Maybe a little but the features and quality are pretty damn good, have not used them on the mountain but i will report back when i do.


----------



## Steezus Christ (Jul 29, 2013)

snowklinger said:


> fucken pricey.


$130 is around what i usually pay for my higher end headphones


----------



## vodkaboarder (Feb 9, 2013)

2hipp4u said:


> I pulled the trigger on these and they are pretty sweet. They fit in my Giro G10 helmet perfect.
> 
> They are loud as hell and the sound is pretty good, the bass could be a bit better but its not bad.
> 
> ...



I ride with the Outdoor Tech DJ slims and I've found that out of the box they are way too treble heavy but if you use an equalizer app you can get the bass up to a pretty good level. I'm sure there are a bunch out there, the one I use is Accudio Pro....


----------



## hktrdr (Apr 3, 2012)

Steezus Christ said:


> $130 is around what i usually pay for my higher end headphones


Yes, but these are Bluetooth, so by definition not high-end (at least for music).


----------



## Jtsang2000 (May 27, 2012)

I just got these myself. They are definitely nice bluetooth wireless headphones. The best thing about them is they don't have big bulky knobs and button sticking out of your ears. I can activate voice command with a couple of clicks to make calls or send text messages and start up my playlist. No need to ever have to take out my phone when I'm on the lift or shredding down the mountain. Ohh, did I mention that they fit most helmets with a audio liner.


----------



## STR8SHOOTR (Jan 3, 2014)

I just ordered them.
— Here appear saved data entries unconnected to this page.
-- ==== Sys2Proof/Machine/Tally.lean ====
section
/-! DEFINITION. The two channels and the Tally (R256-R290): deliveries, verdicts and their exchange, escalation, assays, audits, handovers, and degraded
operation. -/
namespace Sys2Proof.Machine

/-! ## Reaching the other half -/

/-- The result channel to the other half's Tally works: the link is up or demoted, and its rim is up (R289, R360). -/
def State.tallyLink (s : State) (h : Nat) : Bool :=
  ((s.half h).linkUp || (s.half h).fld F.HTC_LINK_state = 3) && (s.half (peer h)).clk.rimUp

/-- A task changed in this half and, while the result channel works, in the other half: what both Gatehouses derive from the same verdicts. -/
def State.updTasks (s : State) (h t : Nat) (f : Task → Task) : State :=
  let s1 := s.upd h fun x => x.updTask t f
  if s.tallyLink h then s1.upd (peer h) fun x => x.updTask t f else s1

/-- The half that speaks for a task (R259, R286). -/
def State.speaker (s : State) (h t : Nat) : Nat :=
  if (s.half h).degraded then h else if (s.half (peer h)).degraded then peer h else tkSpeaker (s.taskRec h t)

/-! ## Deliveries (R262, R263) -/

/-- Rounds of a task that the major frames elapsed have begun, in the VT of half `h` (R258). -/
def State.roundNow (s : State) (h t : Nat) : Nat :=
  let x := s.half h
  match (delivering x.bankEntries t 0 0).orElse fun _ => delivering x.bankEntries t 1 0 with
  | some e => (x.frameStart x.vt.toNat - s.roundZero h t) / Nat.max x.frameNs 1 * wInstances e.2
  | none => 0

/-- The round nearest to `cur` whose low 32 bits are `r`. -/
def nearRound (cur r : Nat) : Nat := r + 2 ^ 32 * ((cur + 2 ^ 31 - r) / 2 ^ 32)

/-- The round that a command or a record names by its low 32 bits (R268). -/
def State.fullRound (s : State) (h t r : Nat) : Nat := nearRound (s.roundNow h t) r

/-- The round under which a RESERVE assay is kept, apart from the real rounds. -/
def assayKey (r : Nat) : Nat := 2 ^ 64 + r

/-- The number under which the halves exchange a verdict: a RESERVE assay round stands half the number range away from the real rounds (log entry 42). -/
def wireRound (k : Nat) : Nat := if 2 ^ 64 ≤ k then (k + 2 ^ 31) % 2 ^ 32 else k % 2 ^ 32

/-- The round that an exchanged number means. -/
def State.exchRound (s : State) (h t r : Nat) : Nat :=
  let cur := s.roundNow h t
  let f := nearRound cur r
  if tkRoundMode (s.taskRec h t) = 1 || (decide (f < cur + 2 ^ 30) && decide (cur ≤ f + 2 ^ 30)) then f
  else assayKey (nearRound cur ((r + 2 ^ 31) % 2 ^ 32))

/-- One channel's part of a staging slot, in half `g`, written through its port 140: a slot whose header names a round that is not judged, and a round already judged, drop it (R263, R266). -/
def State.stage (s : State) (h g t r c : Nat) (st : Status) (data led : List Byte) : State :=
  let x := s.half g
  let k := (x.task t).round r
  let a := s.slotAddr h g t r
  let rec0 := s.taskRec h t
  let old := s.rdN a 4
  let known := (if c = 0 then k.stA else k.stB).isSome
  let other := decide (old ≠ r % 2 ^ 32) && ((x.task t).rounds.any fun e => decide (e.1 % 2 ^ 32 = old) && !e.2.writtenR && (e.2.stA.isSome || e.2.stB.isSome))
  let mark (k : Round) : Round := if c = 0 then { k with stA := some st } else { k with stB := some st }
  let setSt (y : Half) : Half := y.updTask t fun q => q.setRound r (mark (q.round r))
  if known then s
  else if k.writtenR || other then s.upd g fun y => (if k.writtenR then setSt y else y).inc F.TLY_DISCARD_CNT_late
  else
    let s0 := ((s.pay g 140 0 true a 8).pay g 140 0 true (a + (slotOff rec0 c).1) data.length).pay g 140 0 true (a + (slotOff rec0 c).2) led.length
    let hd := if old = r % 2 ^ 32 && (k.stA.isSome || k.stB.isSome) then s0 else s0.store g a (leBytes 4 r ++ [0xFF, 0xFF])
    let s1 := hd.store g (a + 4 + c) [BitVec.ofNat 8 st.code]
    let o := slotOff rec0 c
    let s2 := if data = [] then s1 else (s1.store g (a + o.1) data).store g (a + o.2) led
    s2.upd g setSt

/-- A delivered result or a report of absence reaches both Tallies, with the kind 0x40 message across the Hatch (R262, R354). -/
def State.deliver (s : State) (h t r c : Nat) (st : Status) (data led : List Byte) : State :=
  let s1 := s.stage h h t r c st data led
  if s.tallyLink h then (s1.stage h (peer h) t r c st data led).hatchSend h 0x40 [t, r % 2 ^ 32, st.code] else s1

/-- Absences of a channel that bring its cores' audits forward (R273). -/
def Half.absence (x : Half) (t c : Nat) (st : Status) : Half :=
  if !(st = .timeout || st = .dataError || st = .late || st = .internal) then x else
  let k := x.task t
  let l := x.vt.toNat :: within x.vt.toNat 100000000 (kget (fun _ => []) k.absent c)
  let y := x.setTask t { k with absent := kput (fun _ => []) k.absent c l }
  if l.length < 3 then y else
  let ls := ((chEntries x.bankEntries t c 0).filter fun e => wEngine e.2 = 0).map fun e => wCore e.2
  ls.foldl (fun z l => match z.physical l with | some p => z.updCore p fun c => { c with auditAsap := true } | none => z) y

/-- CHANNEL_RESULT_DELIVERED (R262): the final completion of a delivering instance. -/
def execChannelResultDelivered (e : Ev) (n : Nat) (s0 : State) : Host.Outcome State Fault Refusal :=
  let s := tick e s0
  let h := e.half
  let x := s.half h
  let w := x.activeEntry n
  let i := x.inst n
  match i.last with
  | none => .next s
  | some (st, k) =>
    if !wDelivers w || x.trials then .next s else
    let done := s.upd h fun x => x.setInst n { x.inst n with last := none }
    match i.rounds.find? fun q => q.1 = k with
    | none => .next done
    | some (_, r) =>
      let t := wTask w
      let c := wChannel w
      let rec0 := s.taskRec h t
      let sz := chSizes rec0 c
      let good := st = .ok || st = .retriedOk
      let n := if tkKind rec0 = 1 then 64 + 48 * Nat.min (s.rdN (chResult (chRec rec0 c)) 4) (tkC rec0) else sz.1
      let rs := match s.access h (chResult (chRec rec0 c)) (if tkKind rec0 = 1 then 64 else n) with
        | .ok => s.access h (chResult (chRec rec0 c)) n
        | st => st
      let ls := if sz.2 = 0 then .ok else s.access h (chLedger (chRec rec0 c)) sz.2
      let fin := if !good then st else if rs ≠ .ok then rs else if ls ≠ .ok then ls else st
      let ok := fin = .ok || fin = .retriedOk
      let data := if ok then s.rdBytes (chResult (chRec rec0 c)) n else []
      let led := if ok then s.rdBytes (chLedger (chRec rec0 c)) sz.2 else []
      let seen := (done.readErrs h (chResult (chRec rec0 c)) n).readErrs h (chLedger (chRec rec0 c)) sz.2
      let s1 := (if good then seen else done).deliver h t r c fin data led
      .next (if ok then s1 else s1.upd h fun x => x.absence t c fin)

/-! ## Verdicts (R266-R268) -/

/-- Byte 0x07 of a verdict record. -/
def vFlags (assay degraded witnessed aFail bFail truncated locating : Bool) : Nat :=
  let b (p : Bool) (k : Nat) := if p then 2 ^ k else 0
  b assay 0 + b degraded 1 + b witnessed 2 + b aFail 3 + b bFail 4 + b truncated 5 + b locating 6

/-- The staging slot that a half's Tally reads: its own, or the other half's while its own Strongroom is down (R289). -/
def State.slotFor (s : State) (h t r : Nat) : Nat :=
  if (s.half h).clk.computeUp then s.slotAddr h h t r else s.slotAddr (peer h) (peer h) t r

/-- The released result bytes, as they were judged: the tensor, or the Sieve header and its count records (R262, R268). -/
def State.releasedBytes (s : State) (h t r rec0 : Nat) : List Byte :=
  let c := tkRelease rec0
  let a := s.slotFor h t r + (slotOff rec0 c).1
  s.rdBytes a (if tkKind rec0 = 1 then 64 + 48 * Nat.min (s.rdN a 4) (tkC rec0) else (chSizes rec0 c).1)

/-- A verdict record written into the rings named; a channel that failed a periodic assay releases nothing (R279). min_margin is free where no element was compared (R268 gives it for compared elements only). -/
def State.writeVerdict (s : State) (h t r : Nat) (st : Status) (witnessed : Bool) (rings : List Nat) : State :=
  let x := s.half h
  let k := x.task t
  let q := k.round r
  let rec0 := s.taskRec h t
  let v := q.own.getD { status := st, failIndex := 0xFFFFFFFF, failCount := 0 }
  let rel := st = .ok && !q.assay && decide (bits k.withheld (tkRelease rec0) 1 = 0)
  let crc := if rel then crc32 (s.releasedBytes h t r rec0) else 0
  let d := if q.margin = 0 then s.draw else (q.margin - 1, s)
  let b : VRec :=
    { round := r % 2 ^ 32, task := t, writer := h, status := st
      flags := vFlags q.assay x.degraded witnessed q.aFail q.bFail q.truncated (decide (x.taskState t ≠ 1))
      vt := x.vt.toNat, failIndex := v.failIndex, failCount := v.failCount
      released := if rel then chResult (chRec rec0 (tkRelease rec0)) else 0
      crc := crc, margin := d.1 % 2 ^ 32 }
  let s1 := rings.foldl (fun z g =>
    let a := tkRing rec0 g + r % 2 ^ tkRingLog rec0 * 64
    (z.pay (homeHalf a) 140 0 true a 64).store h a b.bytes) d.2
  if rings = [] then s1 else s1.upd h fun x => x.incw F.TLY_VERDICT_CNT_written

/-- A round's outcome counted in a half's Tally (R293). -/
def Half.countVerdict (x : Half) (st : Status) : Half :=
  match st with
  | .disagree => x.inc F.TLY_FAULT_CNT_disagree
  | .missing => x.inc F.TLY_FAULT_CNT_missing
  | .late => x.inc F.TLY_FAULT_CNT_late
  | .internal => x.inc F.TLY_FAULT_CNT_no_verdict
  | _ => x

/-! ## Escalation (R270, R271) -/

def Half.setTaskState (x : Half) (t v : Nat) : Half := x.setFld F.TLY_TASK_STATE_state v t

/-- Duty of a group's spare: 0 free, or 1 + the physical core it stands in for (R281). -/
def Half.stand (x0 : Half) (g v : Nat) : Half :=
  let x := match v, x0.groupSpare g with
    | 0, _ => x0
    | _, some q => x0.openCore q
    | _, none => x0
  ({ x with tally := { x.tally with standIn := kput (fun _ => 0) x.tally.standIn g v } } : Half).syncRecord

/-- A task back to NORMAL (R270). -/
def Half.taskNormal (x : Half) (t : Nat) : Half :=
  ((x.setTaskState t 1).setFld F.TLY_TASK_STATE_recent 0 t).updTask t fun k =>
    { k with normalVt := x.vt.toNat, disVts := [], search := [], stand := none, unlocated := [], held := none, withheld := 0 }

/-- The first round whose first stage starts at or after a VT in a channel (R271, R278). -/
def State.roundFrom (s : State) (h t c vt : Nat) : Option Nat :=
  let g := s.chanHalf h c
  let x := s.half g
  match chEntries x.bankEntries t c 0 with
  | [] => none
  | e :: _ => match x.nextInst e.2 vt with
    | none => none
    | some st => s.roundOfStage g e.1 e.2 st

/-- Both channels' assays asked for now: in ROUND mode both channels run the same round (R276, R278). -/
def State.askAssay (s : State) (h t : Nat) (chs : List Nat) : State :=
  let vt := s.vtOf h
  let r := match s.roundFrom h t 0 vt, s.roundFrom h t 1 vt with
    | some a, some b => some (Nat.max a b)
    | a, b => a.orElse fun _ => b
  let round := tkRoundMode (s.taskRec h t) = 1
  s.updTasks h t fun k => { k with
    assayDue := chs.foldl (fun m c => kput (fun _ => false) m c true) k.assayDue
    deferred := chs.foldl (fun m c => kput (fun _ => false) m c false) k.deferred
    assayRound := if round then k.assayRound.orElse fun _ => r else none }

/-- The logical cores of a channel in increasing index (R271). -/
def chCores (l : List (Nat × Nat)) (t c : Nat) : List Nat :=
  isort (fun a b => decide (a ≤ b)) (((chEntries l t c 0).filter fun e => wEngine e.2 = 0).map fun e => wCore e.2).eraseDups

/-- The restart that ends a search without a location: an H of the chosen half, or in degraded operation a package warm reset (R270, R271, R289). -/
def State.restartFor (s : State) (h t g : Nat) : State :=
  let s1 := (s.upd h fun x => x.setTaskState t 4)
  if (s.half h).degraded then ({ s1 with secondFault := true } : State).resetPackage 3 0x02 true
  else if g = h then s1.askRestart h 1 0x02 else s1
Any reviews after using them on the mountain?


----------



## 2hipp4u (Dec 24, 2010)

I have no problems with mine, the sound quality is not going to knock your socks off but is good. I use the power amp app on my phone to dial them into my own preferences. Battery life is great I leave them on all day with no problems, it would be nice if the LED charge light would turn from red to green when they are charged but it dont. Answering phone calls works good also but you do have to talk a little louder than normal for people to hear you.


----------